# TASK ITEM
The answer must be one number: how many lines in the records below contain the string "before".

DATA PROVIDED below:

-- ==== Sys2Proof/Machine/Plane.lean ====
section
/-! DEFINITION. Planes and classes (R281, R282), the changeover state as every family sees it (R285, R288), the entry of a token into
the fabric (R27, R393), and stale ageing of held tokens (R26). -/

namespace Sys2Proof.Machine
open Sys2Proof

/-- The active plane is B (0x3600:0B). -/
def State.activeB (s : State) : Bool := s.obj 0x3600 0x0B = 1

/-- The motif's part of a plane holds a context. -/
def Motif.holdsPlane (b : Bool) (x : Motif) : Bool := x.slots.any (fun e => bit e.2.ctx.toNat 127 && decide (8 ≤ e.1 % 16) == b)

/-- The motifs whose part of a plane holds a context. -/
def planeMotifs (b : Bool) (s : State) : List Nat := (s.motifs.filter (fun e => e.2.holdsPlane b)).map (·.1)

/-- PERSONALITY_IDLE (0x3600:11) is 0 once the idle plane is empty (R292). -/
def idleShow (s : State) : State := if planeMotifs (!s.activeB) s = [] then s.setObj 0x3600 0x11 0 else s

/-- The declaration of class `c` in a plane's class table (R282). -/
def State.cls (s : State) (planeB : Bool) (c : Nat) : ClassDecl := mget {} s.classes (64 * b2n planeB + c)

/-- The state with a class declaration replaced. -/
def State.setCls (s : State) (planeB : Bool) (c : Nat) (d : ClassDecl) : State :=
  { s with classes := mset {} s.classes (64 * b2n planeB + c) d }

/-- Class states of 0x3400 + c:01: 0 UNUSED, 1 ACTIVE, 2 SUSPENDED, 3 OFFLINE. -/
def State.classState (s : State) (c : Nat) : Nat := s.obj (0x3400 + c) 1

/-- The plane a free token of stamp `st` belongs to (R281); `none` once its plane has been retired (R283). -/
def planeOf (s : State) (st : Stamp) : Option Bool :=
  let a := s.activeB
  let tc := stampOf (s.obj 0x3600 3)
  if s.obj 0x3600 1 = 4 then some (if 0 ≤ diff st tc then !a else a)
  else if s.obj 0x3600 1 = 5 then some (if 0 ≤ diff st tc then a else !a)
  else if s.obj 0x3600 0x13 ≠ 0 ∧ extendStamp s.t st < s.obj 0x3600 0x13 then none
  else some a

/-- PERSONALITY_ID of the plane a changeover record is about. -/
def coPersonality (s : State) (new : Nat) : Nat := if new = 5 then s.obj 0x3600 0x10 else s.obj 0x3600 0x11

/-- 0x3600:01 changes: a CHANGEOVER sampler record is written (Table 11.4), and the MP's interrupt source 3 becomes pending;
every UP bride link sends a VOTE frame (R425). -/
def coState (new : Nat) (s : State) : State :=
  let p := coPersonality s new
  let s1 := (s.setObj 0x3600 1 new).interrupt 68 3
  sendVotes (sample 9 (leBytes (s1.obj 0x3600 2) 2 ++ leBytes new 1 ++ leBytes (s1.obj 0x3600 0x0A) 1 ++ leBytes p 4) s1)

/-- The changeover becomes ABANDONED with a reason of 0x3600:0A. -/
def coAbandon (reason : Nat) (s : State) : State := coState 6 (s.setObj 0x3600 0x0A reason)

/-- A MAINDEVICE unit that leaves LOCKED while ARMED becomes ABANDONED with reason NOT_LOCKED (R288). -/
def notLockedAbandon (s : State) : State :=
  if s.obj 0x3600 1 = 3 ∧ s.obj 0x3600 6 = 0 then coAbandon 2 s else s

/-- The ingress record of a source in a plane (R392 kind 0x81): its stream if VALID (R393). -/
def ingressStream (s : State) (planeB : Bool) (index : Nat) : Option Nat :=
  let w := mget 0 s.ingress (256 * b2n planeB + index)
  if bit w 31 then some (w % 1024) else none

/-- A token packet as a source router queues it (R213, R214): the stream is looked up at injection. -/
def tokenPacket (stream : Nat) (t : Token) : Packet :=
  { typ := 0, tid := t.tid, exec := t.exec, planeB := t.planeB && t.tid != 0, words := t.words.length,
    len := (t.words.length + 3) / 4, fend := t.fend, tstamp := t.stamp, data := t.words, old := t.old,
    stream := some stream }

/-- The entry check of R27: more than 2³⁰ ns in the future is discarded and counted; at least 2³⁰ ns old enters marked. At a difference of exactly
0x8000_0000 the order of R25 says which of the two the stamp is. -/
def entryCheck (s : State) (t : Token) : Option Token :=
  if t.stamp - s.now = 0x80000000#32 then (if later t.stamp s.now then none else some { t with old := true })
  else if (2 ^ 30 : Int) < diff t.stamp s.now then none
  else some { t with old := decide ((2 ^ 30 : Int) ≤ diff s.now t.stamp) }

/-- A free token enters the fabric at an edge initiator on a stream (R27). -/
def enterStream (initiator stream : Nat) (t : Token) (s : State) : State :=
  match entryCheck s t with
  | none => s.bump 0x2101 1
  | some t' => s.submit initiator (tokenPacket stream t')

/-- A token from an ingress source (Table 10.1) enters the fabric: on the stream its plane's ingress record names (R281, R393), or
counted when there is none; a token of a retired plane is discarded and counted (R283). -/
def enterFabric (initiator index : Nat) (t : Token) (s : State) : State :=
  match planeOf s t.stamp with
  | none => s.bump 0x3600 0x0E
  | some p =>
    match ingressStream s p index with
    | none => s.bump 0x3010 3
    | some stream => enterStream initiator stream t s

/-- A token of an ingress source is sent: a plane of its stamp runs and has an ingress record for the source (R283, R393). -/
def entersFabric (s : State) (index : Nat) (t : Token) : Bool :=
  match planeOf s t.stamp with
  | none => false
  | some p => (ingressStream s p index).isSome

/-- A free token enters the fabric on a stream that its source names itself (R379, R421); one of a retired plane is discarded and counted (R283). -/
def enterFree (initiator stream : Nat) (t : Token) (s : State) : State :=
  match planeOf s t.stamp with
  | none => s.bump 0x3600 0x0E
  | some _ => enterStream initiator stream t s

/-- The age of a held token's stamp at T, an exact integer (R22, R26): unsigned when it is marked old (R536). -/
def tokenAge (now st : Stamp) (old : Bool) : Int := if old then ((now - st).toNat : Int) else diff now st

/-- What a sweep does with a held token (R26): discarded if already marked, marked if at least 2³⁰ ns old, kept otherwise. -/
inductive Ageing where
  | keep | mark | discard
  deriving DecidableEq, Repr

/-- The stale sweep's verdict on a token (R26). -/
def sweepAge (now st : Stamp) (old : Bool) : Ageing :=
  if old then .discard else if (2 ^ 30 : Int) ≤ diff now st then .mark else .keep

/-- The re-ageing verdict at a step of `delta` ns (R22): new age = age before the step + step size. -/
def stepAge (before st : Stamp) (old : Bool) (delta : Int) : Ageing :=
  let a := tokenAge before st old + delta
  if (2 ^ 31 : Int) ≤ a ∨ a < -(2 ^ 30 : Int) then .discard
  else if (2 ^ 30 : Int) ≤ a then .mark else .keep

end Sys2Proof.Machine
end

End of DATA PROVIDED.

# SOLUTION
3